Segment Open
theorem emit_frame_ok {idx : Byte} {exp : Nat} {data : Bytes} (hi : idx.toNat ≤ 7) (he : exp ≤ 4)
    (hl : data.length = 2 ^ exp) (cb : Byte) (sub : Option Byte) (s : State) :
    emit (frame cb exp idx sub data) s =
      .next (written s (sealed ([headerByte cb exp idx] ++ sub.toList ++ data))) := by
  rw [frame_ok hi he hl, emit_chk_eq_written]

/-! ### Texts: NAME and UNITS (R190, R194) -/

theorem emit_textMessage_badIndex {idx : Byte} (hi : 7 < idx.toNat) (sub : Byte) (text : Bytes)
    (s : State) : emit (textMessage sub idx text) s = .next (failed s 2) :=
  emit_frame_badIndex hi _ _ _ _ s

/-- The class of a text over 16 bytes is above 4 (`lcText_le_four_iff`). -/
theorem emit_textMessage_tooLong {idx : Byte} {text : Bytes} (hi : idx.toNat ≤ 7)
    (hlen : 16 < text.length) (sub : Byte) (s : State) :
    emit (textMessage sub idx text) s = .next (failed s 4) :=
  emit_frame_badLength hi (fun ⟨hclass, _⟩ => hlen.not_ge ((lcText_le_four_iff _).mp hclass))
    _ _ s

/-- A text of at most 16 bytes is padded to its class, `LcText`, and so fills it (`pad_length`). -/
theorem emit_textMessage_ok {idx : Byte} {text : Bytes} (hi : idx.toNat ≤ 7)
    (hlen : text.length ≤ 16) (sub : Byte) (s : State) :
    ∃ k, leastExp text.length k ∧ emit (textMessage sub idx text) s = .next (written s (sealed
      ([0x80 ||| BitVec.ofNat 8 k <<< 3 ||| idx, sub] ++ text ++
        List.replicate (2 ^ k - text.length) 0x00))) := by
  refine ⟨lcText text.length, leastExp_lcText text.length, ?_⟩
  rw [textMessage, emit_frame_ok hi ((lcText_le_four_iff _).mpr hlen) (pad_length text)]
  rfl

/-- Settles O35: `NAME` emits the text message under sub-id 0x00. -/
theorem nameWritesPaddedText : Obligations.NameWritesPaddedText := fun _ text s =>
  ⟨fun hi => emit_textMessage_badIndex hi _ text s, fun hi hlen => emit_textMessage_tooLong hi hlen _ s,
    fun hi hlen => emit_textMessage_ok hi hlen 0x00 s, rfl⟩

/-- Settles O36: `UNITS` emits the text message under sub-id 0x04. -/
theorem unitsWritesPaddedText : Obligations.UnitsWritesPaddedText := fun _ text s =>
  ⟨fun hi => emit_textMessage_badIndex hi _ text s, fun hi hlen => emit_textMessage_tooLong hi hlen _ s,
    fun hi hlen => emit_textMessage_ok hi hlen 0x04 s, rfl⟩

/-! ### Ranges: RAW, PCT and SI (R191 to R193, R198) -/

theorem emit_rangeMessage_badIndex {idx : Byte} (hi : 7 < idx.toNat) (sub : Byte) (min max : Word)
    (s : State) : emit (rangeMessage sub idx min max) s = .next (failed s 2) :=
  emit_frame_badIndex hi _ _ _ _ s

theorem emit_rangeMessage_ok {idx : Byte} (hi : idx.toNat ≤ 7) (sub : Byte) (min max : Word)
    (s : State) : emit (rangeMessage sub idx min max) s =
      .next (written s (sealed ([0x98 ||| idx, sub] ++ le4 min ++ le4 max))) :=
  emit_frame_ok hi (by decide) rfl config.cbInfo (some sub) s

/-- Settles O37: the three operations emit the range message under the sub-ids 1, 2 and 3. -/
theorem rangesWriteMinimumThenMaximum : Obligations.RangesWriteMinimumThenMaximum := by
  refine fun idx min max s => ⟨fun hi => ?_, fun hi => ?_, rfl, rfl, rfl⟩
  · have hbad := fun sub => emit_rangeMessage_badIndex hi sub min max s
    exact ⟨hbad config.subRaw, hbad config.subPct, hbad config.subSi⟩
  · have hok := fun sub => emit_rangeMessage_ok hi sub min max s
    exact ⟨hok 0x01, hok 0x02, hok 0x03⟩

/-! ### MAPPING (R195) -/

theorem exec_mapping_ok {idx : Byte} (hi : idx.toNat ≤ 7) (mapIn mapOut : Byte) (s : State) :
    exec (.mapping idx mapIn mapOut) s =
      .next (written s (sealed [0x88 ||| idx, 0x05, mapIn, mapOut])) :=
  emit_frame_ok hi (by decide) rfl config.cbInfo (some config.subMapping) s

/-- Settles O38: the two answers of the framed message (`emit_frame_badIndex`, `exec_mapping_ok`). -/
theorem mappingWritesInputTagFirst : Obligations.MappingWritesInputTagFirst :=
  fun _ mapIn mapOut s =>
    ⟨fun hi => emit_frame_badIndex hi _ _ _ _ s, fun hi => exec_mapping_ok hi mapIn mapOut s, rfl⟩

/-! ### FORMAT (R196, R199) -/

theorem exec_format_ok {idx : Byte} (hi : idx.toNat ≤ 7) (a b c d : Word) (s : State) :
    exec (.format idx a b c d) s = .next (written s (sealed
      [0x51 ||| idx, 0x80, lowByte a, lowByte b, lowByte c, lowByte d])) :=
  emit_frame_ok hi (by decide) rfl config.cbFormat (some config.subFormat) s

/-- The low byte of a word is the word masked with 0xFF (R76 f). -/
theorem ofNat_and_ff_eq_lowByte (v : Word) : BitVec.ofNat 8 (v &&& 0xFF).toNat = lowByte v := by
  have hmask : (v &&& 0xFF).toNat = v.toNat % 2 ^ 8 := by
    rw [BitVec.toNat_and]
    exact Nat.and_two_pow_sub_one_eq_mod v.toNat 8
  apply BitVec.eq_of_toNat_eq
  rw [BitVec.toNat_ofNat, hmask, lowByte, BitVec.toNat_setWidth, Nat.mod_mod]

/-- Settles O39: `exec_format_ok`, its low bytes read as masks (`ofNat_and_ff_eq_lowByte`). -/
theorem formatWritesLowBytes : Obligations.FormatWritesLowBytes := by
  refine fun idx a b c d s => ⟨fun hi => emit_frame_badIndex hi _ _ _ _ s, fun hi => ?_, rfl⟩
  simp only [ofNat_and_ff_eq_lowByte]
  exact exec_format_ok hi a b c d s

/-- Both indices of a pair are legal and give the header `0x51 + 2j`: bit 0 of the index falls on a 1 of 0x51 (R199). -/
theorem formatHeader_indexPair : ∀ j ≤ 3, ∀ idx ∈ [BitVec.ofNat 8 (2 * j), BitVec.ofNat 8 (2 * j + 1)],
    idx.toNat ≤ 7 ∧ 0x51 ||| idx = BitVec.ofNat 8 (0x51 + 2 * j) := by decide

/-- Settles O40: with either index of the pair, `FORMAT` writes what follows from the one header of
`formatHeader_indexPair`, the checksum included. -/
theorem formatHeaderLosesBitZeroOfIndex : Obligations.FormatHeaderLosesBitZeroOfIndex := by
  intro j a b c d s hj
  have hpair : ∀ idx ∈ [BitVec.ofNat 8 (2 * j), BitVec.ofNat 8 (2 * j + 1)],
      exec (.format idx a b c d) s = .next (written s (sealed
        [BitVec.ofNat 8 (0x51 + 2 * j), 0x80, lowByte a, lowByte b, lowByte c, lowByte d])) := by
    intro idx hmem
    obtain ⟨hi, hheader⟩ := formatHeader_indexPair j hj idx hmem
    rw [exec_format_ok hi, hheader]
  exact ⟨_, hpair _ (by simp), hpair _ (by simp)⟩

end Sys2Proof.Machine
end

section
/-! PROOFS. The data messages (spec/46_data_telegram.md): `DATAS` frames one element, `DATAA` the leading elements that
fill the rounded-down length class, and the elements it drops have no part in the message. -/

namespace Sys2Proof.Machine

open Sys2Proof.Claims

/-! ### DATAS (R220) -/

theorem exec_datas (ty : NumericType) (idx : Byte) (v : Word) (s : State) :
    exec (.datas (some ty) idx v) s = emit (frame config.cbData (flog2 (widthTable ty)) idx none
      (leBytes (widthTable ty) v)) s := rfl

/-- Every type's bytes fill its length class, so that a legal index is all `DATAS` needs. -/
theorem exec_datas_ok {idx : Byte} (hi : idx.toNat ≤ 7) (ty : NumericType) (v : Word) (s : State) :
    exec (.datas (some ty) idx v) s = .next (written s (sealed
      (headerByte 0xC0 (flog2 (widthTable ty)) idx :: leBytes (widthTable ty) v))) := by
  have hexp : flog2 (widthTable ty) ≤ 4 := (flog2_widthTable_le ty).trans (by decide)
  have hlen : (leBytes (widthTable ty) v).length = 2 ^ flog2 (widthTable ty) := by
    rw [leBytes_length, ← widthTable_eq_two_pow]
  exact emit_frame_ok hi hexp hlen config.cbData none s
Segment Closed
Check each line above for the string "simp" and copy every line that has it.

  simp only [ofNat_and_ff_eq_lowByte]
  exact ⟨_, hpair _ (by simp), hpair _ (by simp)⟩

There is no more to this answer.